___ Material supplied ___

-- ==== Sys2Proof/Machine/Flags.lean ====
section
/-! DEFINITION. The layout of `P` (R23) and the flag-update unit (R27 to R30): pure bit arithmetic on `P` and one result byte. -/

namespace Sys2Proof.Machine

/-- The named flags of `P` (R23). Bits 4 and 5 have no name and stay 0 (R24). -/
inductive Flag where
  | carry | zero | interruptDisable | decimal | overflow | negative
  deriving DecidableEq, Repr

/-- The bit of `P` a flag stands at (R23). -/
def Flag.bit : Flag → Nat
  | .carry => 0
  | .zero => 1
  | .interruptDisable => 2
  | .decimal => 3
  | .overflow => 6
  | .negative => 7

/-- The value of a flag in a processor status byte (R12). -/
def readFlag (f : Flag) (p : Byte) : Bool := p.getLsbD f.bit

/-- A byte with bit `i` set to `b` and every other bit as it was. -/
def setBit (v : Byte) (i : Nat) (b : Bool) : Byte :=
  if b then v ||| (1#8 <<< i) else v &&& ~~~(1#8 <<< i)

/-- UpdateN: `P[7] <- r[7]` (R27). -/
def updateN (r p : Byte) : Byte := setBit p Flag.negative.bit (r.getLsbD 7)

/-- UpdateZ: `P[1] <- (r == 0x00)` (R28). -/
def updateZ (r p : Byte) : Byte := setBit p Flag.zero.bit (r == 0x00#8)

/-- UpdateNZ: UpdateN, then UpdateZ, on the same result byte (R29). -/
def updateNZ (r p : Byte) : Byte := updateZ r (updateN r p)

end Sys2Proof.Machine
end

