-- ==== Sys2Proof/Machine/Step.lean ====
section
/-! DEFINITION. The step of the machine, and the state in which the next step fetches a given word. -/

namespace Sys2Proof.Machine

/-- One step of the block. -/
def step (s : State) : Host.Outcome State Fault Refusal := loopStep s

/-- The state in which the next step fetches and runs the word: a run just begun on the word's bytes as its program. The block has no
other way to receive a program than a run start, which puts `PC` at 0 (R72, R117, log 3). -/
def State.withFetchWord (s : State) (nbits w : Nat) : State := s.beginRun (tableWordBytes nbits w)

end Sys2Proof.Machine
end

___
___ Material supplied ___

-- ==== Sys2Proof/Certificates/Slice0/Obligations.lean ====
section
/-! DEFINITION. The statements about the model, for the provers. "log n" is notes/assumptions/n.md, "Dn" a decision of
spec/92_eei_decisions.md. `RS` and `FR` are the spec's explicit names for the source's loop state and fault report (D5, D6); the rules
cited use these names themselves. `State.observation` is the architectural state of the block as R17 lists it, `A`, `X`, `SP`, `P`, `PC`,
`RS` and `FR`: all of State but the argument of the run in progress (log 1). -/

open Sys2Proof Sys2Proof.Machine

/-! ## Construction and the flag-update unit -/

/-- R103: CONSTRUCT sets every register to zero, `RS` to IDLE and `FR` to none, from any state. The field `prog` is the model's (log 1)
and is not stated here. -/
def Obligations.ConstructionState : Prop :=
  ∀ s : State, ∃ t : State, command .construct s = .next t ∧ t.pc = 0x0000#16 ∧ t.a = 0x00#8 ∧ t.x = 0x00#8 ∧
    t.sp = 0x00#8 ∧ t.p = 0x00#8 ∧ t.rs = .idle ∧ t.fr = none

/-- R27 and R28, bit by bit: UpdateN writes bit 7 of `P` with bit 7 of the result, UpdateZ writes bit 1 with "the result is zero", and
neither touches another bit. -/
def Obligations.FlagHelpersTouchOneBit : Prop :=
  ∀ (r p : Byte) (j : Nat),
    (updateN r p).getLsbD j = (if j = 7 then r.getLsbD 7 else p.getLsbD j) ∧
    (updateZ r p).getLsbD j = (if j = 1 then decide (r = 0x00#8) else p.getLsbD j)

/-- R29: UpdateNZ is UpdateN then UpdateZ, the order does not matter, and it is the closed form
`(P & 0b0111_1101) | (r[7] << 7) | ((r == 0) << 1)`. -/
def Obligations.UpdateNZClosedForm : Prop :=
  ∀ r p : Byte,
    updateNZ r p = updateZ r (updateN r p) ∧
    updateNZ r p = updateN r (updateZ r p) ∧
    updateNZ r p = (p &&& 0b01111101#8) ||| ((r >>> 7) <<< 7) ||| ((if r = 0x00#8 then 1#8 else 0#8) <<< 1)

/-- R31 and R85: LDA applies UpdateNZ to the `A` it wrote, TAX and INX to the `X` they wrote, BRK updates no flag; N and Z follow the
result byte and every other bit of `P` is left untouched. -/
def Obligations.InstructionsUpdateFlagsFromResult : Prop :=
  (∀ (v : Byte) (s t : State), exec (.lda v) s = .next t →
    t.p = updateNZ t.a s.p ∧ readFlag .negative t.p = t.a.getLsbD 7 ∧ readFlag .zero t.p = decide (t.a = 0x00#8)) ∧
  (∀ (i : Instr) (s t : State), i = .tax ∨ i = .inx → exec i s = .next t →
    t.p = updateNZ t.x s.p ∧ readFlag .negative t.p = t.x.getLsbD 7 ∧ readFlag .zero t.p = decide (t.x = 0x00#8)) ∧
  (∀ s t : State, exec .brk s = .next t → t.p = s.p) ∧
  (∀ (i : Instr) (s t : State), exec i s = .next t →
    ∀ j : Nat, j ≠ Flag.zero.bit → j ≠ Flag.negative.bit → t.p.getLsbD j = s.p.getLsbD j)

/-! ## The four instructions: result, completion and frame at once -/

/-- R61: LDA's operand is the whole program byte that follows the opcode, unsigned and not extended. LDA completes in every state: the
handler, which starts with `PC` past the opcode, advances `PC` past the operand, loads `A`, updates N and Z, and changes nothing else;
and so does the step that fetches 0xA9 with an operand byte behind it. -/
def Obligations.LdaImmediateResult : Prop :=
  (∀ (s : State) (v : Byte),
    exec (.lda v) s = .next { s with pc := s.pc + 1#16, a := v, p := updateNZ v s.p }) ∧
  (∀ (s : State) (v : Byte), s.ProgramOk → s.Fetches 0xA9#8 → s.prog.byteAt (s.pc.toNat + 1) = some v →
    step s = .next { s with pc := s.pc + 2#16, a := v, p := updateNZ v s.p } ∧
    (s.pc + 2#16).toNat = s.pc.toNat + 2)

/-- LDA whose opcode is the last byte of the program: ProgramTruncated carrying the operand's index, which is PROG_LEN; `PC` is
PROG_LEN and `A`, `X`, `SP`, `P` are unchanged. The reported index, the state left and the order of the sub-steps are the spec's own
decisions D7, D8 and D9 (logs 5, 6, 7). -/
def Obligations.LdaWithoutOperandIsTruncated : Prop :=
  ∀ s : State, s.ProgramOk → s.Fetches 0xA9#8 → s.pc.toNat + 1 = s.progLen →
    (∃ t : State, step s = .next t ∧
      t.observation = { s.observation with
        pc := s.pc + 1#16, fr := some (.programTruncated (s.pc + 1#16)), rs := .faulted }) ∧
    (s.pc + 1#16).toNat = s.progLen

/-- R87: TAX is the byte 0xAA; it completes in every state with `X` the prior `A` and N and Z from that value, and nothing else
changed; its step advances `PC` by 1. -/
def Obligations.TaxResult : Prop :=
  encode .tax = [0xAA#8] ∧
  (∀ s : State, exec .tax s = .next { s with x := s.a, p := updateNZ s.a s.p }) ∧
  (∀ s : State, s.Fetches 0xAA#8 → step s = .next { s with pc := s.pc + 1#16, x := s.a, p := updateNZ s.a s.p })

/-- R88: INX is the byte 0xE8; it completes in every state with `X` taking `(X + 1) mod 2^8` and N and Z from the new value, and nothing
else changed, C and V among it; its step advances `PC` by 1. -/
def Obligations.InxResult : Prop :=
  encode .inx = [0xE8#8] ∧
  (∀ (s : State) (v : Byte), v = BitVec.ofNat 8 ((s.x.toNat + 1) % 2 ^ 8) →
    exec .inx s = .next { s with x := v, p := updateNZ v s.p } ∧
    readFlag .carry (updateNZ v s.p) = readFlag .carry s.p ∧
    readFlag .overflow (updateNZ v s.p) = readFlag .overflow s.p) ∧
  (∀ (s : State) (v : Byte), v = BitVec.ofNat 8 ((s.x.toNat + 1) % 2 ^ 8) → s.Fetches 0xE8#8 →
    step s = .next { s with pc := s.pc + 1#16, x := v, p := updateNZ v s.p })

___
___ Material supplied ___

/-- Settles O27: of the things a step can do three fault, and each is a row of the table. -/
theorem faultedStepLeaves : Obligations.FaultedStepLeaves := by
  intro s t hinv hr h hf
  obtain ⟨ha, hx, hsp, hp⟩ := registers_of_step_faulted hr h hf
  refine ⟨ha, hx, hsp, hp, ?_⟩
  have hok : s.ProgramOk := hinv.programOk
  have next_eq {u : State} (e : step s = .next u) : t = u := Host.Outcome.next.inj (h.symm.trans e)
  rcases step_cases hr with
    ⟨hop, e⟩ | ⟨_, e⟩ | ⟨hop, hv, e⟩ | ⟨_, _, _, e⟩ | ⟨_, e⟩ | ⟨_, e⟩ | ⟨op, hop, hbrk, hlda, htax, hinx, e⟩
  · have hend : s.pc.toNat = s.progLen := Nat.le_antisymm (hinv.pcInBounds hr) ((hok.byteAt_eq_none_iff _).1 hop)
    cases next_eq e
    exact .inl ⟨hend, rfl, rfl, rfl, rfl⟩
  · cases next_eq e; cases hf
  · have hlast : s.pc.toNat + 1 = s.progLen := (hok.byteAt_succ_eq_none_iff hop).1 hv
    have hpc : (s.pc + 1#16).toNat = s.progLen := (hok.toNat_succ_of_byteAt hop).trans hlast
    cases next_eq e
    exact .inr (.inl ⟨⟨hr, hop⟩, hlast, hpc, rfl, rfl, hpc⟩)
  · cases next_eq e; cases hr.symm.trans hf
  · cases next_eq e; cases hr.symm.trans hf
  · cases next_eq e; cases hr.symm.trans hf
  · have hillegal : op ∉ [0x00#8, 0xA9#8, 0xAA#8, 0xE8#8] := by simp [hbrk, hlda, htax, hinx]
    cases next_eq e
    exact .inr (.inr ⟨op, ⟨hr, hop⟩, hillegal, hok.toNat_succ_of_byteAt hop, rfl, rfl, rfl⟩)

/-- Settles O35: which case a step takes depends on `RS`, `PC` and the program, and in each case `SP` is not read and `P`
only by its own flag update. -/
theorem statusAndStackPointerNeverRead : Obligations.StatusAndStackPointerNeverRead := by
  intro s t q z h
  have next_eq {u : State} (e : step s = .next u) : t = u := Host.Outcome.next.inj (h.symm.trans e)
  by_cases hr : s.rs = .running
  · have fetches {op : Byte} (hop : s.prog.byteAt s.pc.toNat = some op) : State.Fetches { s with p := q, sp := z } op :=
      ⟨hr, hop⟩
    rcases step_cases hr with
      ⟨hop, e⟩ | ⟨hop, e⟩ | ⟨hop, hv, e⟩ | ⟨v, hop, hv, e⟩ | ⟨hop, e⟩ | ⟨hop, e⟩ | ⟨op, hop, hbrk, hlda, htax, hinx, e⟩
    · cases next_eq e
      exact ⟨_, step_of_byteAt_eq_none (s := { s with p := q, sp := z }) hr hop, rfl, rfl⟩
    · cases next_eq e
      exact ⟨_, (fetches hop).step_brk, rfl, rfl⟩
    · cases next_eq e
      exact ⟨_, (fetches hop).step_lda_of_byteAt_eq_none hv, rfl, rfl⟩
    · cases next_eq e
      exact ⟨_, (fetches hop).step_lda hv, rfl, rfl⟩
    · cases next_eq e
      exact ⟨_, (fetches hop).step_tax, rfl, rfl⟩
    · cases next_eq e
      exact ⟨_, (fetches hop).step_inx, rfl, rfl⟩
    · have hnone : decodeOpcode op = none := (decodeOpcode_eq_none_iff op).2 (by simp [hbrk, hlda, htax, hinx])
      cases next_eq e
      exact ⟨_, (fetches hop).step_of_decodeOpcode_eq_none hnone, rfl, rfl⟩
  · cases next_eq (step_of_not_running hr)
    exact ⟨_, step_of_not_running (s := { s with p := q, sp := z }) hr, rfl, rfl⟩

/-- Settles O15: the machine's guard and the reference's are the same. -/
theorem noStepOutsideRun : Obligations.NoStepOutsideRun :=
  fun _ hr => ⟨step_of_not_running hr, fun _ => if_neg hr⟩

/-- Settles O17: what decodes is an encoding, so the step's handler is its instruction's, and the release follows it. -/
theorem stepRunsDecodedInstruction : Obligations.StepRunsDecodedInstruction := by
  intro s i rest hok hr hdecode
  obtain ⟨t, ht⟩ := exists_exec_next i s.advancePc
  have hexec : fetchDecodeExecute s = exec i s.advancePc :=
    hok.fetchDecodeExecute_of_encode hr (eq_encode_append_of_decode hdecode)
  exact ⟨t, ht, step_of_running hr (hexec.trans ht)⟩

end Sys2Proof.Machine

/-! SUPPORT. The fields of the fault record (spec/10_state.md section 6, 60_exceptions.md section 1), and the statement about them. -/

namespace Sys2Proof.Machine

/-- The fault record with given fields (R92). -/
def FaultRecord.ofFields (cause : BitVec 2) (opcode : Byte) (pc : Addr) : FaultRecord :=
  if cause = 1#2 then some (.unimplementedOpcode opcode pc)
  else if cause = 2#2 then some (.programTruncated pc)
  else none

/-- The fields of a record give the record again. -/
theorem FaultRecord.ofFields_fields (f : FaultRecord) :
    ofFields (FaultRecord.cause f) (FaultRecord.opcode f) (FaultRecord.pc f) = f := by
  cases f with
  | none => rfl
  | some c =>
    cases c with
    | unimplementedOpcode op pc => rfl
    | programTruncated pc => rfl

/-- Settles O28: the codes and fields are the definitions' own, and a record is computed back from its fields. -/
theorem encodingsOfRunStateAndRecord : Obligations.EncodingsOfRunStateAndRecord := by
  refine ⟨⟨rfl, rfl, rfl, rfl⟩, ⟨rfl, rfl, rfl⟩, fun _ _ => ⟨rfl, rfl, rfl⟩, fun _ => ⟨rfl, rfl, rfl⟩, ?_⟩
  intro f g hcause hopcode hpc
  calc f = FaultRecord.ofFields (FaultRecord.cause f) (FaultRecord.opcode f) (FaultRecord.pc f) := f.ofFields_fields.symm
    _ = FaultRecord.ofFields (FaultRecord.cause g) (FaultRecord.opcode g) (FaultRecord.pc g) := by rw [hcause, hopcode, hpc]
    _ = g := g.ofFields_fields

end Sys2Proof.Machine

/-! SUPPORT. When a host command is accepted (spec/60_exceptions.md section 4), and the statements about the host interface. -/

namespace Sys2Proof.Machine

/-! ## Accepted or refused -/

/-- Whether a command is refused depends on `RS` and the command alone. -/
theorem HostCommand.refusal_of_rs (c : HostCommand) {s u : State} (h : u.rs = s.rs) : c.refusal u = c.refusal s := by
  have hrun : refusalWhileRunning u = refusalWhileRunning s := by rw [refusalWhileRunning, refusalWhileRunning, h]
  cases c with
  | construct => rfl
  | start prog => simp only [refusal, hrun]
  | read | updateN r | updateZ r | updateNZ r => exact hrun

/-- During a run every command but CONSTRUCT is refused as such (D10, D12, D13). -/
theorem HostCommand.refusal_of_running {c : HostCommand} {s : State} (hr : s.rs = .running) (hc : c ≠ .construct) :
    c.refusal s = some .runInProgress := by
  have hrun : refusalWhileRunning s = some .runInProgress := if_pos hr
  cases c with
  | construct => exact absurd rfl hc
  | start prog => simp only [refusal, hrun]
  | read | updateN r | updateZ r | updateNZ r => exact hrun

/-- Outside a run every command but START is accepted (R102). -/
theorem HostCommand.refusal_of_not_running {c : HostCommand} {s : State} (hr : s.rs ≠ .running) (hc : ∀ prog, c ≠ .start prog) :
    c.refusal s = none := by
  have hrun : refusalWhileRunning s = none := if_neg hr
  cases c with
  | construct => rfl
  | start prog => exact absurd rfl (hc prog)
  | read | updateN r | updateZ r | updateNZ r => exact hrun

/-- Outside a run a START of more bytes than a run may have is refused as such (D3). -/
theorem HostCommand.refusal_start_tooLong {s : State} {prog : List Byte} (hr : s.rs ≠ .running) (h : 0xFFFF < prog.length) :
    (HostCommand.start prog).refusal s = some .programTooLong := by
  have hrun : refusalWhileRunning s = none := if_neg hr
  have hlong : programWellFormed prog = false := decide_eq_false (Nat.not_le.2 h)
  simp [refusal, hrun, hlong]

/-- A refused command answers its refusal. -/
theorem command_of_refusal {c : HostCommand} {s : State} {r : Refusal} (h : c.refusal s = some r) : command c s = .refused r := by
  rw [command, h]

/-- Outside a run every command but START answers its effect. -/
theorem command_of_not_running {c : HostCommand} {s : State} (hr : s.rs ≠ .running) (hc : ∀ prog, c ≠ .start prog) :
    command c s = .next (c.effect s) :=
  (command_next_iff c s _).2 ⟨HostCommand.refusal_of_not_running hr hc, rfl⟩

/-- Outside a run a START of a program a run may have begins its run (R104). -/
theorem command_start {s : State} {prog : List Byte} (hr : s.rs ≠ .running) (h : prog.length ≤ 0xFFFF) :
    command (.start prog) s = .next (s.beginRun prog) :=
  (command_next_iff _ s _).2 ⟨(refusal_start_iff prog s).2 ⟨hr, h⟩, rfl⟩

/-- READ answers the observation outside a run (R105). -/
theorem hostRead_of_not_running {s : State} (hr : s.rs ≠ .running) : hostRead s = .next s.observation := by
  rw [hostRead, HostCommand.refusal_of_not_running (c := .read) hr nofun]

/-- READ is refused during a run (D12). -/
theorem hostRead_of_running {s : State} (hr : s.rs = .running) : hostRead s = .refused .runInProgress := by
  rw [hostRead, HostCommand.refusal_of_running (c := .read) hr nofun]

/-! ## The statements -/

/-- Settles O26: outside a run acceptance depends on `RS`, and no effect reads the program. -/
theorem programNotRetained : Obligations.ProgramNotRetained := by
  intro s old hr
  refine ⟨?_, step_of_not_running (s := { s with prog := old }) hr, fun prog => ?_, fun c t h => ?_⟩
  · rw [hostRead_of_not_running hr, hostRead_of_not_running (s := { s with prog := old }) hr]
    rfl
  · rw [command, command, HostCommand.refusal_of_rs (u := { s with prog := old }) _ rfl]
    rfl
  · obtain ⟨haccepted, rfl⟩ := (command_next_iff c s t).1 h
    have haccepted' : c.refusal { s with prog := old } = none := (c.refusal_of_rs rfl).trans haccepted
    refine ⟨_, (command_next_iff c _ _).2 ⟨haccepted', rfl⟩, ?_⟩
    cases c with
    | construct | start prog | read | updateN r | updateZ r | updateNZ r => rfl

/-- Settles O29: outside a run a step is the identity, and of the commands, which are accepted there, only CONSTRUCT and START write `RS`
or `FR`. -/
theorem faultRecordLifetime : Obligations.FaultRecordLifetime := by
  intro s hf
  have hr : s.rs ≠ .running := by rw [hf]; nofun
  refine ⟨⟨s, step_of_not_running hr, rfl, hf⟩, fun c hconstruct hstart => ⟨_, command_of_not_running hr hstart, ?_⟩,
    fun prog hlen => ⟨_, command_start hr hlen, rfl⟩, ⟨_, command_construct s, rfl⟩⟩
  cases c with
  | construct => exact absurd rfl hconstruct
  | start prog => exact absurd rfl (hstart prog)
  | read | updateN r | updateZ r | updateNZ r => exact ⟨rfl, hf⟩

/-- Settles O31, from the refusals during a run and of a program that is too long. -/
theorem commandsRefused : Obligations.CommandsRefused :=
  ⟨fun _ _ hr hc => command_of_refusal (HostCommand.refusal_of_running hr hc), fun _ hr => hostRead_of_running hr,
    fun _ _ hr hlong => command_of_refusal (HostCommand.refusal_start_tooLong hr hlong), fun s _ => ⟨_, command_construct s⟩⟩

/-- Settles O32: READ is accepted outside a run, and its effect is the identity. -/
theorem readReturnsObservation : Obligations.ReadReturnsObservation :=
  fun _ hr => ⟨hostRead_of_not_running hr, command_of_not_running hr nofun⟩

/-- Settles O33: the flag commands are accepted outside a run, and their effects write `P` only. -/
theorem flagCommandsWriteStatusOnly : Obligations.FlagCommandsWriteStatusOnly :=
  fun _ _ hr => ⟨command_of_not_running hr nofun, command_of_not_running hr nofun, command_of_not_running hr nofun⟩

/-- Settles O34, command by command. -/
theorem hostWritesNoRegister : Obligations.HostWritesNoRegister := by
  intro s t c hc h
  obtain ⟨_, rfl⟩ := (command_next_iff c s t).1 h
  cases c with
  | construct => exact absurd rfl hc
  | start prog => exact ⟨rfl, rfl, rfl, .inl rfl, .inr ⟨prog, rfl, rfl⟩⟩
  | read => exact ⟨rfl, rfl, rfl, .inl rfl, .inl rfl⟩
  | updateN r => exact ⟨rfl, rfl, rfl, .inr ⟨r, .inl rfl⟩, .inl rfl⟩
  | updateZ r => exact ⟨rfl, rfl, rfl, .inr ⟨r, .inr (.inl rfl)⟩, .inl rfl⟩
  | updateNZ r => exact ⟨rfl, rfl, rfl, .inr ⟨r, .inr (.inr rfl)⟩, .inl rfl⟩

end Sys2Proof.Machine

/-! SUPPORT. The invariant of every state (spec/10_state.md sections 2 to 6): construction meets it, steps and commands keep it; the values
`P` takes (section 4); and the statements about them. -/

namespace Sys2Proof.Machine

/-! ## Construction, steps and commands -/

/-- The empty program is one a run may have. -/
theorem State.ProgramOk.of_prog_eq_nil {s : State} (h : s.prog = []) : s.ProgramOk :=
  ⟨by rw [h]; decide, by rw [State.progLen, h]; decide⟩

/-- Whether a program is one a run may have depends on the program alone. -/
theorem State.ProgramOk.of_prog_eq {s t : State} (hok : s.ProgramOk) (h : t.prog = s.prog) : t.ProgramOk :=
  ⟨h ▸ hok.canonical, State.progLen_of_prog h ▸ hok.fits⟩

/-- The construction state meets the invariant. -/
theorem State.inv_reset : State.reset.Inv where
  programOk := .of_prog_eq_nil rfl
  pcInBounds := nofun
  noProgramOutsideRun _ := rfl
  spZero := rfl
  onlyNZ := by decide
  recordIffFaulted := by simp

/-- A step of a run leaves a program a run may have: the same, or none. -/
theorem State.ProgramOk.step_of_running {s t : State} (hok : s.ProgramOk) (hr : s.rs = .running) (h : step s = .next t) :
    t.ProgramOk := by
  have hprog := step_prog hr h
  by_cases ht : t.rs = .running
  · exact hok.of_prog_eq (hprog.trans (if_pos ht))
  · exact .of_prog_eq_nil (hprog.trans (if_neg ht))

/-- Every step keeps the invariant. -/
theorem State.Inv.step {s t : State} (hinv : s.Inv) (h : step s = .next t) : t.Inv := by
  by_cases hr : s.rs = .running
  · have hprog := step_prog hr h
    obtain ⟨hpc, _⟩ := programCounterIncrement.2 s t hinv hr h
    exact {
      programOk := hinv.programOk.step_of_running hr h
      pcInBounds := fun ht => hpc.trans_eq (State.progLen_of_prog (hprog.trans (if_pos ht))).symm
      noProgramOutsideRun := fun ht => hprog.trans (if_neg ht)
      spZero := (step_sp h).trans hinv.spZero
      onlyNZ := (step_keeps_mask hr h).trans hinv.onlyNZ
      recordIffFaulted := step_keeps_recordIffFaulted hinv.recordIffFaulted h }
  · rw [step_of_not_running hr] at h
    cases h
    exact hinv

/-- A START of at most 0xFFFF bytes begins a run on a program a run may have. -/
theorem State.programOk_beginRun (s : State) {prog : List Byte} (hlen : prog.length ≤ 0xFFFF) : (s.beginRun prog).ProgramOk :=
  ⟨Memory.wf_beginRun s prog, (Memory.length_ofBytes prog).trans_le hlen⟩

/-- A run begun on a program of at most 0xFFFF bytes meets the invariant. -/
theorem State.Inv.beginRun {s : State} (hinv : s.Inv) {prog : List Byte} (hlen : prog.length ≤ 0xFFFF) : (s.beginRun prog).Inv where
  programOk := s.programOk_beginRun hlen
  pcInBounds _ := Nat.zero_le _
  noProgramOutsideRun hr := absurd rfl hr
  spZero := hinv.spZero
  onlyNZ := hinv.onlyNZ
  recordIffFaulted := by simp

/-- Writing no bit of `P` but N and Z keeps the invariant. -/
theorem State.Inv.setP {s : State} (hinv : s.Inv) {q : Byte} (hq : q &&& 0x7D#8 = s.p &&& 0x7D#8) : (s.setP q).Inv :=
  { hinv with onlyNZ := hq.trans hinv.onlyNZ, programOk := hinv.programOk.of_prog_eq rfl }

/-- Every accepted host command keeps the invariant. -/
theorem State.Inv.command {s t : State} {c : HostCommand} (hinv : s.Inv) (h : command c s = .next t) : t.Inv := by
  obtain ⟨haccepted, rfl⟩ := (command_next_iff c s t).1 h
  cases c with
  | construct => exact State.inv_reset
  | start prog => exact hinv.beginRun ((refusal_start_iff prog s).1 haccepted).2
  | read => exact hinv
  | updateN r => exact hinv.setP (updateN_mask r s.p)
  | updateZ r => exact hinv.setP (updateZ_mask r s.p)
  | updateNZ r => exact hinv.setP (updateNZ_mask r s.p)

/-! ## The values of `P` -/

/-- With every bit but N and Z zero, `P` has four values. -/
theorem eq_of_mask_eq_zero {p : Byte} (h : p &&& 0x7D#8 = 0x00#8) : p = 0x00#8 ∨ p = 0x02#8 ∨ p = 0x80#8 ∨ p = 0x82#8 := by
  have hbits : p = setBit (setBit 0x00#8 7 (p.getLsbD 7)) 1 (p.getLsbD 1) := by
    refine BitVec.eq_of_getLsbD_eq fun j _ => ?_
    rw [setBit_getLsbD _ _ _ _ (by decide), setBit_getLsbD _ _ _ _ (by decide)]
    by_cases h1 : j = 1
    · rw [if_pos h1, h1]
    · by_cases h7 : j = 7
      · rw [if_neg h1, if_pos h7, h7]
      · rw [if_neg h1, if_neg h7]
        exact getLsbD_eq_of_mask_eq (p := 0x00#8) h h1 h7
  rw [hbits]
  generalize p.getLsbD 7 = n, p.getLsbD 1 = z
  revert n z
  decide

___

## What the task requires
Copy the records above exactly, beginning at the line that contains "the spec's own" and stopping after the line that contains "def Obligations.TaxResult : Prop".

## Answer space
PROG_LEN and `A`, `X`, `SP`, `P` are unchanged. The reported index, the state left and the order of the sub-steps are the spec's own
decisions D7, D8 and D9 (logs 5, 6, 7). -/
def Obligations.LdaWithoutOperandIsTruncated : Prop :=
  ∀ s : State, s.ProgramOk → s.Fetches 0xA9#8 → s.pc.toNat + 1 = s.progLen →
    (∃ t : State, step s = .next t ∧
      t.observation = { s.observation with
        pc := s.pc + 1#16, fr := some (.programTruncated (s.pc + 1#16)), rs := .faulted }) ∧
    (s.pc + 1#16).toNat = s.progLen

/-- R87: TAX is the byte 0xAA; it completes in every state with `X` the prior `A` and N and Z from that value, and nothing else
changed; its step advances `PC` by 1. -/
def Obligations.TaxResult : Prop :=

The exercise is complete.